Calculate LDL cholesterol using Friedewald and Martin-Hopkins formulas, evaluate non-HDL-C, TC:HDL ratio, TG:HDL ratio, remnant cholesterol, and assess cardiovascular risk by ATP III guidelines.
Low-density lipoprotein cholesterol (LDL-C) is the primary atherogenic lipoprotein and the cornerstone of cardiovascular risk assessment and statin therapy goals. Most standard lipid panels do not measure LDL directly — instead, it is calculated from total cholesterol, HDL cholesterol, and triglycerides using validated equations.
This calculator implements both the classic Friedewald equation (LDL = TC – HDL – TG/5, valid when triglycerides are ≤400 mg/dL) and the newer Martin-Hopkins formula, which uses an adjustable triglyceride factor based on the patient's own triglyceride and non-HDL cholesterol levels. The Martin-Hopkins equation has been validated in over 1.3 million lipid profiles and is significantly more accurate than Friedewald, particularly when triglycerides are elevated or LDL is very low.
Beyond calculated LDL, this tool computes non-HDL cholesterol (which captures all atherogenic particles including VLDL and IDL), the TC:HDL and TG:HDL ratios, and remnant cholesterol. The TG:HDL ratio is a validated surrogate marker for insulin resistance and small dense LDL particles. Together, these metrics provide a far more complete picture of atherogenic risk than LDL alone, helping guide statin intensity decisions per the 2018 AHA/ACC multi-society cholesterol guidelines.
This calculator provides dual-formula LDL calculation (Friedewald + Martin-Hopkins), automatically flags Friedewald limitations at high triglyceride levels, computes comprehensive lipid ratios including the insulin-resistance marker TG:HDL, and categorizes LDL risk per current guidelines. It also incorporates advanced markers (ApoB, Lp(a), remnant cholesterol) for a complete atherogenic risk profile. Keep these notes focused on your operational context. Tie the context to the calculator’s intended domain.
Friedewald: LDL = TC – HDL – TG/5 (TG ≤400). Martin-Hopkins: LDL = TC – HDL – TG/adjusted factor (factor varies from 4.9 to 6.5 based on TG level). Non-HDL = TC – HDL. Remnant cholesterol = Non-HDL – LDL.
Result: LDL (Friedewald) = 156 mg/dL, LDL (Martin-Hopkins) = 161 mg/dL, Non-HDL = 190, TC:HDL = 5.2, Borderline High risk
With TC 235, HDL 45, TG 170: Friedewald gives LDL = 235 - 45 - 34 = 156. Martin-Hopkins uses a TG factor of 5.9 instead of 5, giving LDL = 161. Non-HDL of 190 exceeds the 130 target. The TC:HDL ratio of 5.2 also indicates elevated atherogenic risk.
Use consistent units, verify assumptions, and document conversion standards for repeatable outcomes.
Most mistakes come from mixed standards, rounding too early, or misread labels. Recheck final values before use. ## Practical Notes
Use this for repeatability, keep assumptions explicit. ## Practical Notes
Track units and conversion paths before applying the result. ## Practical Notes
Use this note as a quick practical validation checkpoint. ## Practical Notes
Keep this guidance aligned to expected inputs. ## Practical Notes
Use as a sanity check against edge-case outputs. ## Practical Notes
Capture likely mistakes before publishing this value. ## Practical Notes
Document expected ranges when sharing results.

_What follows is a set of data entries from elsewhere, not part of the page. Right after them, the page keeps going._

-- ==== Sys2Proof/Machine/Ops.lean ====
section
/-!
DEFINITION. The shared operations over State: reading and writing a register by index, holding a
transaction while the engine is busy, accepting a command, and raising an error.

There is no memory beside the registers (20_memory.md R50) and no exception return: the next write
to CMD is decoded and validated on its own (60_exceptions.md R224), so nothing is restored.
-/
namespace Sys2Proof.Machine

/-! ### Registers -/

/-- What a read of a register returns (45_host_transfers.md R197). -/
def readReg (s : State) : Reg → Response
  | .cmd => ⟨0, s.cmd.setWidth 64⟩
  | .status => ⟨0, (statusWord s).setWidth 64⟩
  | .opa => ⟨s.opa.len, s.opa.bits⟩
  | .opb => ⟨s.opb.len, s.opb.bits⟩
  | .key1 => ⟨s.key1.len, s.key1.bits⟩
  | .key2 => ⟨s.key2.len, s.key2.bits⟩
  | .key3 => ⟨s.key3.len, s.key3.bits⟩
  | .res => ⟨s.res.len, s.res.bits⟩
  | .tblLen => ⟨0, s.tblLen.setWidth 64⟩
  | .rk i => ⟨48, s.rk[i].setWidth 64⟩
  | .tbl j => ⟨0, s.tbl[j].setWidth 64⟩

/-- The effect of a WR on a register that is not CMD (R191, R192, R199). STATUS, RES and RK ignore
it; a write of CMD is a command and is not here (R194). -/
def storeReg (len : LenTag) (data : Data) (s : State) : Reg → State
  | .cmd => s
  | .status => s
  | .opa => { s with opa := vecOf len data }
  | .opb => { s with opb := vecOf len data }
  | .key1 => { s with key1 := vecOf len data }
  | .key2 => { s with key2 := vecOf len data }
  | .key3 => { s with key3 := vecOf len data }
  | .res => s
  | .tblLen => { s with tblLen := data.setWidth 8 }
  | .rk _ => s
  | .tbl j => { s with tbl := s.tbl.set j (data.setWidth 8) }

/-- The host gets a response (R190). -/
def respond (s : State) (x : Response) : State := { s with received := x :: s.received }

/-! ### Holding (45_host_transfers.md R195) -/

/-- A transaction other than a read of STATUS has its effect only when BUSY = 0. While BUSY = 1 it
waits, without effect: the state is unchanged (log entry 5). -/
def whenFree (s : State) (effect : Out) : Out := if s.busy then .next s else effect

/-! ### Commands -/

/-- What every write to CMD does first (R194): CMD holds the word, RES_VALID is 0. -/
def takeWord (w : CmdWord) (s : State) : State := { s with cmd := w, resValid := false }

/-- `raise E` (60_exceptions.md R213), the engine's whole trap entry: five writes; CMD already holds
the offending word, nothing else changes, and no control is transferred anywhere. -/
def raise (e : ErrCode) (s : State) : State :=
  { s with
    err := e
    resValid := false
    busy := false
    phase := .idle
    round := 0
    stage := 0 }

/-- The acceptance of PERM, KSCHED and FEISTEL (R194, R110, R128, R144): STAGE is 0. -/
def accept (s : State) : State :=
  { s with
    err := .none
    busy := true
    phase := .init
    round := 0
    stage := 0 }

/-- The acceptance of DES and TDES (R194, R158, R178): STAGE is 1 and BLK takes the block. -/
def acceptBlock (s : State) : State :=
  { s with
    err := .none
    busy := true
    phase := .init
    round := 0
    stage := 1
    blk := s.opa.bits }

/-- A write of the command word w to CMD (R194), one atomic step: held while BUSY = 1; the word is
stored; the command's validation then decides between `raise` and acceptance. -/
def command (w : CmdWord) (validate : State → Option ErrCode) (accepted : State → State)
    (s : State) : Out :=
  whenFree s <|
    match validate (takeWord w s) with
    | some e => .next (raise e (takeWord w s))
    | none => .next (accepted (takeWord w s))

/-- A write to CMD of a word that decodes to Illegal (R84, R219): stored, and completed at once with
IllegalCommand. -/
def illegalCommand (w : CmdWord) (s : State) : Out :=
  command w (fun _ => some .illegalCommand) id s

/-- RES takes a result and the command completes (R110, R144, R163). -/
def complete (x : VecReg) (s : State) : State :=
  { s with
    res := x
    resValid := true
    phase := .final
    busy := false }

/-- RK takes a whole key schedule in one step (10_state.md R27, R56). -/
def storeSchedule (rk : Vector RoundKey 16) (s : State) : State :=
  { s with rk := rk, rkValid := true }

end Sys2Proof.Machine
end

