-- ==== Sys2Proof/Machine/Tdes.lean ====
section
/-!
DEFINITION. The 3DES composer (44_tdes_composer.md): the function `tdes`, the stage parameters, and
the acceptance of the four TDES commands.
-/
namespace Sys2Proof.Machine

/-- `tdes(block, key1, key2, key3_opt, dir)` of 64-bit vectors (R180); `none` is two-key mode. -/
def tdes (block key1 key2 : Block) (key3opt : Option Block) (dir : Dir) : Block :=
  match dir with
  | .encrypt => des (des (des block key1 .encrypt) key2 .decrypt) (key3opt.getD key1) .encrypt
  | .decrypt => des (des (des block (key3opt.getD key1) .decrypt) key2 .encrypt) key1 .decrypt

/-- The contract `tdes(...)` (R175, R180), its failures included: the block, then the keys in order
(R178). -/
def tdesCall (block key1 key2 : VecReg) (key3opt : Option VecReg) (dir : Dir) :
    Except ErrCode Block :=
  if block.len ≠ 64 then .error .invalidBlockLength
  else if key1.len ≠ 64 then .error .invalidKeyLength
  else if key2.len ≠ 64 then .error .invalidKeyLength
  else if (key3opt.getD key1).len ≠ 64 then .error .invalidKeyLength
  else .ok (tdes block.bits key1.bits key2.bits (key3opt.map VecReg.bits) dir)

/-- `validate_TDES` (R178); the argument says whether K3EN = 1. In two-key mode KEY3 is not looked
at. -/
def validateTdes (threeKey : Bool) (s : State) : Option ErrCode :=
  if s.opa.len ≠ 64 then some .invalidBlockLength
  else if s.key1.len ≠ 64 then some .invalidKeyLength
  else if s.key2.len ≠ 64 then some .invalidKeyLength
  else if threeKey = true ∧ s.key3.len ≠ 64 then some .invalidKeyLength
  else none

/-- TDES2.ENC (R178). -/
def execTdes2Enc (s : State) : Out := command (wordOf .tdes2Enc) (validateTdes false) acceptBlock s

/-- TDES2.DEC (R178). -/
def execTdes2Dec (s : State) : Out := command (wordOf .tdes2Dec) (validateTdes false) acceptBlock s

/-- TDES3.ENC (R178). -/
def execTdes3Enc (s : State) : Out := command (wordOf .tdes3Enc) (validateTdes true) acceptBlock s

/-- TDES3.DEC (R178). -/
def execTdes3Dec (s : State) : Out := command (wordOf .tdes3Dec) (validateTdes true) acceptBlock s

/-- The direction of stage st of a TDES command (R177): CMD.DIR in stages 1 and 3, else the
opposite. -/
def tdesStageDir (w : CmdWord) (st : BitVec 2) : Dir :=
  if st = 1 ∨ st = 3 then dirOf (cwDir w) else opposite (dirOf (cwDir w))

/-- The key slot of stage st of a TDES command (R177). -/
def tdesStageKey (w : CmdWord) (st : BitVec 2) : KeySlot :=
  let third : KeySlot := if cwK3en w = 1 then .k3 else .k1
  if st = 2 then .k2
  else
    match dirOf (cwDir w) with
    | .encrypt => if st = 1 then .k1 else third
    | .decrypt => if st = 1 then third else .k1

end Sys2Proof.Machine
end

Friedewald is unreliable when triglycerides exceed 400 mg/dL. It also underestimates LDL when TG are 200–399 and overestimates when LDL is very low (<70). The Martin-Hopkins equation is preferred in these cases.
Guidelines now accept non-fasting lipid panels for screening. However, triglycerides are significantly affected by recent meals, and calculated LDL accuracy depends on TG. For treatment decisions, fasting (9–12 hours) is still preferred.
Non-HDL = TC – HDL. It captures all atherogenic lipoproteins (LDL + VLDL + IDL + Lp(a)). It is a better predictor than LDL-C alone, especially for patients with elevated triglycerides, and does not require fasting.
AHA/ACC 2018 guidelines: <70 mg/dL for very high-risk (ASCVD, post-MI), <100 for high risk (diabetes, familial hypercholesterolemia), <130 for intermediate risk. Some European guidelines target even lower (<55 mg/dL) for the highest-risk patients.
A TG:HDL ratio >3.5 is a validated marker for insulin resistance and the presence of small dense LDL particles (pattern B), both independent cardiovascular risk factors.
ApoB measures the total number of atherogenic particles and is especially useful when LDL-C and non-HDL-C are discordant. Lp(a) is genetically determined, not modified by statins, and should be checked at least once in every adult to assess residual cardiovascular risk.